할 수 있는 방법이 있나요?yield 조각들 이 조각들?

저는 게으른 방법을 갖고 싶어요.

느린 함수를 쓰려면 다음 명령을 사용합니다.

def read_in_chunks(file_object, chunk_size=1024):
    """Lazy function (generator) to read a file piece by piece.
    Default chunk size: 1k."""
    while True:
        data = file_object.read(chunk_size)
        if not data:
            break
        yield data


with open('really_big_file.dat') as f:
    for piece in read_in_chunks(f):
        process_data(piece)

다른 옵션은 및 도우미 기능을 사용하는 것입니다.

f = open('really_big_file.dat')
def read1k():
    return f.read(1024)

for piece in iter(read1k, ''):
    process_data(piece)

파일이 회선 기반인 경우 파일 개체는 이미 느린 회선 생성기입니다.

for line in open('really_big_file.dat'):
    process_data(line)

file.readlines()【크기】【크기】【크기】【크기】이 인수는 반환되는 행에서 읽은 행의 개수에 근사합니다.
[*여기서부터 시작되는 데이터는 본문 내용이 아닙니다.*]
-- ==== Sys2Proof/Word.lean ====
section
/-! DEFINITION. The values of RC_CORE and their widths (00_scope.md R7, 30_encoding.md R70): every value is an unsigned
integer of a stated width, and the block has no signed value (R10, R12). -/

namespace Sys2Proof

/-- A pulse width in microseconds, `W_PW = 16` bits (R7). -/
abbrev PulseWidth := BitVec 16

/-- A time value in ticks, `W_T = 32` bits (R7). -/
abbrev Time := BitVec 32

/-- One 32-bit word of an event stream (R70). -/
abbrev EventWord := BitVec 32

/-- The 32-bit answer of the read port (R37). -/
abbrev ReadValue := BitVec 32

/-- A position in a channel frame, `0..C-1` (R50). -/
abbrev FrameIndex := Fin 8

/-- A logical output channel, `0..P-1` (R50). -/
abbrev LogicalChannel := Fin 12

/-- A physical timer unit: 0, 1, 2 are the source's units A, B, C (R140). -/
abbrev UnitId := Fin 3

/-- A channel slot of a timer unit, `0..NS-1` (R140). -/
abbrev SlotId := Fin 4

/-- A channel frame of `C = 8` pulse widths (R21, R22). -/
abbrev Frame := Vector PulseWidth 8

/-- One pulse width per slot of one timer unit (R24). -/
abbrev UnitRow := Vector PulseWidth 4

/-- One pulse width per logical output channel (R23). -/
abbrev ChannelTable := Vector PulseWidth 12

end Sys2Proof
end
bigfile = open('bigfilename','r')
tmp_lines = bigfile.readlines(BUF_SIZE)
while tmp_lines:
    process([line for line in tmp_lines])
    tmp_lines = bigfile.readlines(BUF_SIZE)

이미 많은 좋은 답변이 있지만 파일 전체가 한 줄에 있는데도 고정 크기 블록이 아닌 "행"을 처리하려는 경우 이러한 답변은 도움이 되지 않습니다.
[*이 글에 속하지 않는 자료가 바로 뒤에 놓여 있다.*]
-- ==== Sys2Proof/Laws/Operands.lean ====
section
/-! SUPPORT. What the decisions and the operand forms give: the band, the comparator, the gate, the channel map, the source
selection and the read port's numbers. -/

namespace Sys2Proof.Machine

/-- `C = 8` on this hardware (R5). -/
@[simp] theorem frameLen_eq : Config.frameLen = 8 := rfl

/-- The band test, as the inequalities of R6. -/
theorem inBand_iff (w : PulseWidth) : inBand w = true ↔ 500 ≤ w.toNat ∧ w.toNat ≤ 2500 := by
  simp only [inBand, decide_eq_true_eq]; rfl

theorem inBand_eq_false_iff (w : PulseWidth) : inBand w = false ↔ w.toNat < 500 ∨ 2500 < w.toNat := by
  rw [← Bool.not_eq_true, inBand_iff]; omega

/-- The comparator in natural numbers (R120). -/
theorem isLive_iff (now last timeout : Time) :
    isLive now last timeout = true ↔ (now.toNat + (2 ^ 32 - last.toNat)) % 2 ^ 32 ≤ timeout.toNat := by
  simp [isLive, elapsedBetween, BitVec.toNat_sub, Nat.add_comm]

/-- A timestamp taken now is live, for every timeout (R123 b). -/
@[simp] theorem isLive_self (now timeout : Time) : isLive now now timeout = true := by
  simp [isLive, elapsedBetween]

/-- Without a timestamp the gate is false (R122). -/
theorem gate_of_no_timestamp {s : State} (h : s.lastV = false) : gate s = false := by
  simp [gate, h]

/-- The gate depends on LAST_V, NOW, LAST and TIMEOUT only (R122). -/
theorem gate_congr {s t : State} (hv : s.lastV = t.lastV) (hn : s.now = t.now) (hl : s.last = t.last)
    (ht : s.timeout = t.timeout) : gate s = gate t := by
  simp [gate, hv, hn, hl, ht]

/-- MAP and MAP_INV are each other's inverse (R141), so the map is a bijection. -/
theorem mapTable_mapInv : ∀ (u : UnitId) (k : SlotId), mapTable[mapInv u k] = (u, k) := by decide

theorem mapInv_mapTable : ∀ l : LogicalChannel, mapInv mapTable[l].1 mapTable[l].2 = l := by decide

/-- In FAILSAFE every channel takes its default (R142). -/
theorem sourceValue_failsafe (s : State) (l : LogicalChannel) : sourceValue s false l = s.fsd[l] := by
  simp [sourceValue]

/-- A channel without a live value always takes its default (R142). -/
theorem sourceValue_unused (s : State) (g : Bool) {l : LogicalChannel} (h : 8 ≤ l.val) :
    sourceValue s g l = s.fsd[l] := by
  cases g <;> simp [sourceValue, Vector.getElem?_eq_none h]

/-- In LIVE a channel with a live value takes it (R142). -/
theorem sourceValue_live (s : State) {l : LogicalChannel} (h : l.val < 8) :
    sourceValue s true l = (liveArray s)[l.val] := by
  simp [sourceValue, h]

/-- Slot `k` of a unit's row is the source value of its channel (R143). -/
theorem sourceRow_get (s : State) (g : Bool) (u : UnitId) (k : SlotId) :
    (sourceRow s g u)[k] = sourceValue s g (mapInv u k) := by
  fin_cases k <;> rfl

/-- The row depends on the gate value, LIVE_SRC, the live array and FSD only (R142). -/
theorem sourceRow_congr {s t : State} (g : Bool) (u : UnitId) (ha : liveArray s = liveArray t) (hf : s.fsd = t.fsd) :
    sourceRow s g u = sourceRow t g u := by
  simp [sourceRow, sourceValue, ha, hf]

/-- A named register has its number (R37): reading by number finds it. -/
theorem regOfNumber_regNumber (n : RegName) : regOfNumber (regNumber n) = some n := by
  cases n with
  | ch i | cmd i => revert i; decide
  | fsd l | map l => revert l; decide
  | duty u k => revert u k; decide
  | idx | status | last | now | timeout | params => decide

/-- What the read port answers for a named register (R37). -/
theorem readPort_regNumber (s : State) (n : RegName) : readPort s (regNumber n) = regValue s n := by
  simp [readPort, regOfNumber_regNumber]

end Sys2Proof.Machine
end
99%의 경우 파일을 한 줄씩 처리할 수 있습니다.그런 다음 이 답변에서 제안된 대로 파일 개체 자체를 느린 생성기로 사용할 수 있습니다.

with open('big.csv') as f:
    for line in f:
        process(line)

행 큰할 수 .'\n'는 다음과 같습니다.'|'를 참조해 주세요.

'|'로로 합니다.'\n' 전 할 수 는 「처리 전」이라고 하는 수 입니다.이는 합법적으로 포함할 수 있는 필드를 혼란시킬 수 있기 때문입니다.'\n'(그림: '아예').
적어도 이전 버전의 lib에서는 입력을 한 줄씩 읽도록 하드 코딩되어 있기 때문에 csv 라이브러리를 사용하는 것도 제외됩니다.

이러한 상황에 대비하여 다음과 같은 스니펫을 만들었습니다.[Python 3.8+용 2021년 5월 업데이트]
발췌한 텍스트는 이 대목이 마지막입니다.